Of all the different types of hoarding that exist, did you ever consider that coin collecting could be such a menace to society?

When the country’s coins are released from the banking system and into the market, consumers have a tendency to keep these coins, which hinders circulation. The motivation behind coin collection is generally harmless. However the lack of coins is making it difficult for various merchants to carry on with business.

In January of this year, the Zambian bank reintroduced the country’s currency. However, the Bank of Zambia did not include one-ngwee coins during the rebase. The deputy minister asked parliament why the minting of the coin was neglected, and if a paper note replacement was a viable option. The house of parliament responded saying further research needed to be completed before confirming a national shortage and concerning the public.

The Central Bank of Zambia reported the issue of coin starvation is being experienced in several parts of the country. According to All Africa, taxi drivers operating in the Southern Province of Zambia complain that business is difficult with the low availability of coins. Smaller businesses, such as the taxi industry, are highly dependent on coins to sustain their trade. When there is a shortage of coins, both merchants and customers are often unable to give precise change.

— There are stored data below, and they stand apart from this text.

-- ==== Sys2Proof/Machine/Random.lean ====
section
/-! DEFINITION. Random draws (R500–R502): the Philox-4x32-10 block function, its counter, and the draw blocks of core
conversions. -/

namespace Sys2Proof.Machine

/-- The counter or the output of one Philox block. -/
structure Quad where
  x0 : BitVec 32
  x1 : BitVec 32
  x2 : BitVec 32
  x3 : BitVec 32
  deriving DecidableEq, Repr

/-- High and low halves of a 32 by 32 product. -/
def mulHi (a b : BitVec 32) : BitVec 32 := BitVec.ofNat 32 (a.toNat * b.toNat / 4294967296)
def mulLo (a b : BitVec 32) : BitVec 32 := a * b

/-- One round (R500). -/
def philoxRound (k0 k1 : BitVec 32) (q : Quad) : Quad :=
  { x0 := mulHi 0xcd9e8d57 q.x2 ^^^ q.x1 ^^^ k0, x1 := mulLo 0xcd9e8d57 q.x2,
    x2 := mulHi 0xd2511f53 q.x0 ^^^ q.x3 ^^^ k1, x3 := mulLo 0xd2511f53 q.x0 }

/-- Rounds with the key schedule (R500). -/
def philoxRounds : Nat → BitVec 32 → BitVec 32 → Quad → Quad
  | 0, _, _, q => q
  | n + 1, k0, k1, q => philoxRounds n (k0 + 0x9e3779b9) (k1 + 0xbb67ae85) (philoxRound k0 k1 q)

/-- The block of a seed and a counter (R500). -/
def philox (seed : BitVec 64) (q : Quad) : Quad :=
  philoxRounds 10 (seed.truncate 32) ((seed >>> 32).truncate 32) q

/-- Draw `j` of a block, 0 to 7 (R500). -/
def drawOf (q : Quad) (j : Nat) : Nat :=
  let y := match j / 2 with
    | 0 => q.x0
    | 1 => q.x1
    | 2 => q.x2
    | _ => q.x3
  (y.toNat >>> (16 * (j % 2))) % 65536

/-- The trigger field of the domain 0 counter (R501). -/
def trigField : Trig → Nat
  | .cw => 0 | .ccw => 1 | .gradCw => 2 | .gradCcw => 3

/-- The counter of core conversions, domain 0 (R501). -/
def coreCounter (f : Firing) (logical core block : Nat) : Quad :=
  { x0 := BitVec.ofNat 32 f.day, x1 := BitVec.ofNat 32 f.year,
    x2 := BitVec.ofNat 32 (trigField f.trig * 2 ^ 30 + logical % 256 * 2 ^ 22 + core % 32768),
    x3 := BitVec.ofNat 32 block }

/-- The counter of sampling (domain 1) and of training data (domain 2): item handle, index, block (R501). -/
def itemCounter (domain handle index block : Nat) : Quad :=
  { x0 := BitVec.ofNat 32 handle, x1 := BitVec.ofNat 32 index, x2 := BitVec.ofNat 32 (domain * 2 ^ 15),
    x3 := BitVec.ofNat 32 block }

/-- The key of a context's draw counter: context and trigger. -/
def drawKey (n : Nat) (t : Trig) : Nat := n * 4 + trigField t

/-- The next draw block of a context for a firing: numbered from 0 for each year, trigger and day (R502). -/
def CoreSt.nextDraw (cs : CoreSt) (n : Nat) (f : Firing) : Nat :=
  let (y, dd, b) := mapGet (fun _ => ((0, 0, 0) : Nat × Nat × Nat)) cs.draws (drawKey n f.trig)
  if y = f.year && dd = f.day then b else 0

/-- Take the draw blocks of `e` converted elements (R502). -/
def takeDraws (c n : Nat) (f : Firing) (e : Nat) : List Upd :=
  if e = 0 then [] else
    [.core c fun cs => { cs with
      draws := mapSet (fun _ => (0, 0, 0)) (drawKey n f.trig) (f.year, f.day, cs.nextDraw n f + (e + 7) / 8) cs.draws }]

/-- The seed captured by the ring context of a core's live binding (R503). -/
def Dev.coreSeed (d : Dev) (c : Nat) : BitVec 64 :=
  match (d.core c).live with
  | some b => (d.ring b.ring).seed
  | none => 0

/-- The logical context of a firing's cue (R277). -/
def Dev.logicalCtx (d : Dev) (c : Nat) (f : Firing) : Nat :=
  match (d.cues c)[f.cue]? with
  | some w => cueCtx w
  | none => 0

/-- Draw `i` of an operation whose first block is `b0`, when its ARITH is stochastic (R502). -/
def Dev.coreDraw (d : Dev) (c : Nat) (f : Firing) (b0 : Nat) (stoch : Bool) (i : Nat) : Option Nat :=
  if stoch then
    some (drawOf (philox (d.coreSeed c) (coreCounter f (d.logicalCtx c f) c (b0 + i / 8))) (i % 8))
  else none

end Sys2Proof.Machine
end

Merchants and consumers both agree that every coin counts, which explains why some consumers like to harbor coins at home. Some people collect coins for psychological reasons that instill hope for future wealth, or they may be hoarding simply because many complain coins are too heavy to carry around. Instead of lugging around the weight, many people will throw change in a bin at home.

To help combat this problem, members of parliament have suggested replacing certain coins with paper banknotes, which are much lighter. If MPs can encourage consumers to use cash, then circulation would improve.

Despite the relatively innocent reasons for coin collection, the outcome remains the same: trade and commerce in Zambia is being negatively affected. Consumers need to release coins back into the market more often to keep the market thriving. However, finance minsters did report that the coin printing is an on-going process and that the public can expect to see an increased availability of coins soon.